一方で、「人体から検出された」ことと「健康被害が証明された」ことは同義ではない。現時点では、人体への曝露経路や体内動態に関する知見は急速に蓄積されているものの、どの程度の量で、どのような疾患リスクが生じるのかについては、なお科学的検証が継続中である。
しかし、健康リスクを懸念する根拠は複数存在する。第一に、プラスチックそのものに含まれる添加剤である。可塑剤、難燃剤、紫外線吸収剤、安定剤などの一部には、内分泌かく乱作用や生殖毒性が疑われる物質が含まれている。
第二に、海洋中でプラスチック表面へ吸着した有害化学物質である。残留性有機汚染物質(POPs)や重金属はプラスチック粒子へ濃縮されやすく、生物が摂取することで体内へ取り込まれる可能性がある。
第三に、慢性的な炎症反応である。極めて微細な粒子が組織内へ侵入すると、免疫細胞による異物反応が生じ、炎症や酸化ストレスを誘導する可能性が動物実験で示されている。こうした慢性炎症は循環器疾患や代謝異常などとの関連も指摘されており、今後の研究課題となっている。
現在の国際的な評価では、「人体への影響は存在しない」とも「重大な健康被害が確定した」とも断定できない段階にある。そのため、多くの専門機関は予防原則(Precautionary Principle)の考え方に基づき、科学的知見の蓄積を進めると同時に、環境中へのプラスチック流出そのものを減らす政策を推進している。
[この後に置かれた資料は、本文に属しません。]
/-- SAF_ACK arms every group it names for 30 s, or none; SAF_RESET, where the host is the reset source, clears the latches of the
ARMED groups; SAF_TRIP latches the groups named on both channels and drops their outputs (R232, R235, R236, R410). Log entry
98. -/
def Obligations.SafetyCommands : Prop :=
  ∀ (s : State) (h : HCmd),
    (let m := byteAt h.payload 0;
      freeFor s 0x0505 h → m ≤ 15 → ∃ t, exec (.safAck h) s = .next t
      ∧ ((∀ g, g < 4 → bit m g = true → s.ackWhy g (byteAt h.payload (4 + g)) = none) →
          does s t 0x0505 h resOk ({ s with saf := { s.saf with armedTo := s.saf.armedTo.zipIdx.map (fun (p : Nat × Nat) =>
            if bit m p.2 then s.now + 30000000000 else p.1) } }.fset SAF_STATUS.ARMED (s.fget SAF_STATUS.ARMED ||| m)))
      ∧ (∀ g w, g < 4 → bit m g = true → s.ackWhy g (byteAt h.payload (4 + g)) = some w →
          (∀ j, j < g → bit m j = true → s.ackWhy j (byteAt h.payload (4 + j)) = none) →
          does s t 0x0505 h (resDet 0x3106 (g + 16 * w)) s))
    ∧ (freeFor s 0x0506 h → h.session.toNat ≠ 0 → s.cfg.safSess.map (·.id) = some h.session.toNat → ∃ t, exec (.safReset h) s = .next t
      ∧ (s.fbit SAF_CFG.RST_SRC = false → s.fget SAF_STATUS.ARMED ≠ 0 → does s t 0x0506 h (resSt 0x310E) s)
      ∧ (s.fbit SAF_CFG.RST_SRC = false → s.fget SAF_STATUS.ARMED = 0 → answered s t 0x0506 h (resSt 0x310E)
          ∧ t.fget SAF_CNT.RST_IGNORED = incSat 8 (s.fget SAF_CNT.RST_IGNORED) ∧ t.saf = s.saf)
      ∧ (s.fbit SAF_CFG.RST_SRC = true → s.fget SAF_STATUS.ARMED = 0 → answered s t 0x0506 h (resSt 0x3107)
          ∧ t.fget SAF_CNT.RST_IGNORED = incSat 8 (s.fget SAF_CNT.RST_IGNORED) ∧ t.saf = s.saf)
      ∧ (s.fbit SAF_CFG.RST_SRC = true → s.fget SAF_STATUS.ARMED ≠ 0 → answered s t 0x0506 h resOk
          ∧ t.saf = { s.saf with latch := s.saf.latch.map (fun l => l &&& (15 - s.fget SAF_STATUS.ARMED)) }
          ∧ t.fget SAF_STATUS.ARMED = 0 ∧ t.d0.clSeq = s.d0.clSeq + 1
          ∧ ∀ g, g < 4 → bit (s.fget SAF_STATUS.ARMED) g = true → t.fget (fldAt SAF_CAUSE.CAUSE g) = 0))
    ∧ (let m := byteAt h.payload 0;
      freeFor s 0x0507 h → m ≤ 15 → ∃ t, exec (.safTrip h) s = .next t ∧ answered s t 0x0507 h resOk
      ∧ t.saf.latch = (s.saf.latch.set 0 (s.latch 0 ||| m)).set 1 (s.latch 1 ||| m)
      ∧ t.saf.out = (s.saf.out.set 0 (s.safOut 0 &&& (15 - m))).set 1 (s.safOut 1 &&& (15 - m))
      ∧ (∀ g, g < 4 → bit m g = true → bit (s.latch 0 ||| s.latch 1) g = false → t.fget (fldAt SAF_CAUSE.CAUSE g) = 11)
      ∧ t.d0.clSeq = s.d0.clSeq + 1)

/-- Commands of the cyclic logic: LOG_START of a stopped or faulted program and LOG_STOP of a running one act at the next
boundary; a program started with both engines retired, D6 without power or a cycle that P refuses stops at once; LOG_EXCHANGE waits for the boundary of its exchange; PT_WRITE writes a point of class HOST (R350, R363, R368, R411).
The overlay of the program in force is stored where the flash takes it (R364). Log entries 135, 188, 276. -/
def Obligations.LogicCommands : Prop :=
  (∀ (s : State) (h : HCmd),
    (freeFor s 0x0601 h → let n := (match s.lgc.img with | some b => imgTasks b | none => 0)
      let engs := s.fget LOG_STATUS.LE_RETIRED ≠ 3
      let dom := bit s.sys.domOn 6 = true
      let cyc := ∀ b k, s.lgc.img = some b → k < imgTasks b → (cycleMs s.time.period (imgCyc b k)).isSome = true
      ∃ t, exec (.logStart h) s = .next t
      ∧ (s.lgState = lgStopped ∨ s.lgState = lgFault → answered s t 0x0601 h resOk
          ∧ (engs → dom → cyc → t.lgState = lgRunning ∧ t.fget LOG_STATUS.ERR = 0
            ∧ t.lgc.tasks = (upTo 2).map (fun k => { taskOff with startAt := if k < n then some s.nextBound else none }))
          ∧ (¬(engs ∧ dom ∧ cyc) → t.lgState = lgFault ∧ t.fget LOG_STATUS.ERR = (if ¬engs then 8 else if ¬dom then 9 else 4)))
      ∧ (s.lgState ≠ lgStopped → s.lgState ≠ lgFault → does s t 0x0601 h (resSt 0x3105) s))
    ∧ (freeFor s 0x0602 h → ∃ t, exec (.logStop h) s = .next t
      ∧ (s.lgState = lgRunning → does s t 0x0602 h resOk { s with lgc := { s.lgc with tasks := s.lgc.tasks.map (fun k =>
          if k.startAt.isSome then { k with stopAt := some s.nextBound } else k) } })
      ∧ (s.lgState ≠ lgRunning → does s t 0x0602 h (resSt 0x3105) s))
    ∧ (freeFor s 0x0603 h → s.role = .standby → s.fbit RED_ROLE.QUALIFIED = true → s.lgState = lgRunning → s.lgc.pend.isSome = true →
      ∃ t, exec (.logExchange h) s = .next t
      ∧ t.hif.taken = [⟨0x0603, (s.fget HIF_SEQ.SEQ + 1) % 2 ^ 32, h, true⟩] ∧ t.lgc = s.lgc
      ∧ t.fget HIF_RSP_PI.IDX = s.fget HIF_RSP_PI.IDX ∧ t.fget HIF_SEQ.SEQ = (s.fget HIF_SEQ.SEQ + 1) % 2 ^ 32)
    ∧ (let n := uAt 4 h.payload 0 % 2 ^ 18;
      freeFor s 0x0605 h → byteAt h.payload 4 ≤ 1 → ∃ t, exec (.ptWrite h) s = .next t
      ∧ ((s.ptInfo n).2 ≠ 2 → does s t 0x0605 h (resSt 0x310A) s)
      ∧ ((s.ptInfo n).2 = 2 → answered s t 0x0605 h resOk ∧ t.ptVal n = uAt 4 h.payload 8 ∧ t.ptStamp n = s.now
          ∧ ((s.ptInfo n).1 ≠ 0 → t.ptQual n = byteAt h.payload 4))))
  ∧ (∀ (s : State) (h : HCmd), freeFor s 0x020E h → s.lgc.img.isSome = true → s.writesHeld = false →
    ∃ t, exec (.overlayCommit h) s = .next t
      ∧ (s.fget LOG_PROG_ID.ID = uAt 4 h.payload 0 → Config.flashOk s.free = true → does s t 0x020E h resOk { s with
          free := s.free + 1, lgc := { s.lgc with saved := some (s.lgc.ovlId, s.lgc.ovl) } })
      ∧ (s.fget LOG_PROG_ID.ID = uAt 4 h.payload 0 → Config.flashOk s.free = false →
          does s t 0x020E h (resSt 0x9101) { s with free := s.free + 1 })
      ∧ (s.fget LOG_PROG_ID.ID ≠ uAt 4 h.payload 0 → does s t 0x020E h (resSt 0x3105) s))

/-- GNS_SNAP triggers a capture when one can start; GNS_FORGET drops almanac, ephemerides or position in CONFIG (R265, R411).
CAN_SEND queues a frame its controller can send, behind those queued, at most 64; UART_SEND takes 1 to 200 bytes of an idle
transmitter (R299, R313, R317, R411). Log entry 191. -/
def Obligations.GnssAndSendCommands : Prop :=
  (∀ (s : State) (h : HCmd),
    (freeFor s 0x0701 h → s.fbit GNS_CFG.EN = true → ∃ t, exec (.gnsSnap h) s = .next t
      ∧ (s.snapOk = true → does s t 0x0701 h resOk { s with gns := { s.gns with trig := some 0 } })
      ∧ (s.snapOk = false → does s t 0x0701 h (resSt 0x6103) (s.fset GNS_SNAP_STAT.IGNORED (incSat 8 (s.fget GNS_SNAP_STAT.IGNORED)))))
    ∧ (let w := byteAt h.payload 0;
      freeFor s 0x0702 h → s.op = .config → w ≤ 7 → ∃ t, exec (.gnsForget h) s = .next t ∧ answered s t 0x0702 h resOk
      ∧ (bit w 0 = true → t.gns.alm = []) ∧ (bit w 1 = true → t.gns.eph = []) ∧ (bit w 2 = true → t.gns.pos = none)
      ∧ (bit w 0 = false → t.gns.alm = s.gns.alm) ∧ (bit w 1 = false → t.gns.eph = s.gns.eph) ∧ (bit w 2 = false → t.gns.pos = s.gns.pos)))
  ∧ (∀ (s : State) (h : HCmd),
    (let p := h.payload
      let n := byteAt p 0
      let m : CanMsg := ⟨uAt 4 p 4, bit (byteAt p 1) 0, bit (byteAt p 1) 1, bit (byteAt p 1) 2, byteAt p 2, (p.drop 16).take 64⟩
      let c := s.ctl n
      freeFor s 0x0801 h → n ≤ 7 → byteAt p 1 ≤ 7 → byteAt p 2 ≤ 15 → m.id < (if m.ide then 2 ^ 29 else 2 ^ 11) → m.brs = false ∨ m.fdf = true →
      ∃ t, exec (.canSend h) s = .next t
      ∧ (let no := (m.fdf = true ∧ s.cctrl CAN_CTRL.FD_EN n = false) ∨ (m.brs = true ∧ s.cctrl CAN_CTRL.BRS_EN n = false);
        (no → answered s t 0x0801 h (resSt 0x5106) ∧ t.can = s.can)
        ∧ (¬no → 64 ≤ c.queue.length → answered s t 0x0801 h (resSt 0x6101) ∧ t.can = s.can
            ∧ t.fget (fldAt CAN_CNT.TX_DROP n) = incSat 8 (s.fget (fldAt CAN_CNT.TX_DROP n)))
        ∧ (¬no → c.queue.length < 64 → answered s t 0x0801 h resOk
            ∧ t.can = { s.can with ord := s.can.ord + 1, ctl := s.can.ctl.set n { c with queue := c.queue ++ [⟨m, uAt 8 p 8, none, none, s.can.ord⟩] } }
            ∧ t.fget (fldAt CAN_TXBUF.QFILL n) = c.queue.length + 1)))
    ∧ (let n := byteAt h.payload 0
      let l := uAt 2 h.payload 2
      freeFor s 0x0802 h → n ≤ 15 → 1 ≤ l → l ≤ 200 → ∃ t, exec (.uartSend h) s = .next t
      ∧ ((s.uart n).tx = [] → does s t 0x0802 h resOk { s with can := { s.can with uart := s.can.uart.set n { s.uart n with tx := [h.payload.drop 4] } } })
      ∧ ((s.uart n).tx ≠ [] → does s t 0x0802 h (resSt 0x6105) s)))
このように、マイクロプラスチック問題は従来の廃棄物問題ではなく、環境科学、毒性学、医学、食品安全、化学、生態学など複数の分野が交差する新たな研究領域となっている。今後の科学的知見によっては、人類の生活様式や資源利用の在り方を大きく見直す契機となる可能性がある。
③ 莫大な経済的損失
海洋ごみ問題は環境保全だけの課題ではなく、世界経済にも深刻な損失をもたらしている。経済協力開発機構(OECD)や国際連合環境計画(UNEP)は、海洋プラスチック汚染が漁業、観光業、海運業、自治体財政など幅広い分野へ悪影響を及ぼしていると分析している。
漁業では、海洋ごみによる漁具の損傷や操業効率の低下が大きな問題となっている。漂流するロープや廃棄漁網がスクリューへ巻き付く事故や、網に大量のごみが混入することで操業時間が延びる事例は世界各地で報告されている。
また、ゴーストギアによって魚介類が無秩序に捕獲されることで、水産資源の減少にもつながる。漁獲量の減少は漁業者の所得だけではなく、水産加工業や流通業、地域経済全体へ波及する。
観光業への影響も極めて大きい。海岸へ大量の漂着ごみが堆積すると景観が損なわれ、海水浴客や観光客の減少を招く。美しい海岸を観光資源とする地域では、ブランドイメージの低下が地域経済へ直接的な打撃を与える。
自治体は海岸清掃や漂着ごみ処理のため、多額の予算を投入している。離島や沿岸部では回収したごみの輸送費も大きな負担となり、人口減少が進む自治体ほど財政的な負担は重くなる傾向がある。
海運業でも海洋ごみは安全運航上のリスクとなっている。大型の漂流物が船舶や港湾施設へ衝突する事故のほか、漁網やロープが推進装置へ絡まることで航行不能となる事例も報告されている。
さらに近年では、企業活動への影響も無視できなくなっている。消費者や投資家は企業の環境配慮を重視する傾向を強めており、プラスチック削減へ取り組まない企業はブランド価値や企業評価の低下に直面する可能性が高まっている。
一方で、海洋ごみ対策は新たな経済価値も生み出している。リサイクル技術、生分解性素材、AIによる廃棄物選別、水上回収ロボット、環境モニタリングなどの分野では、新産業や雇用創出の可能性が拡大している。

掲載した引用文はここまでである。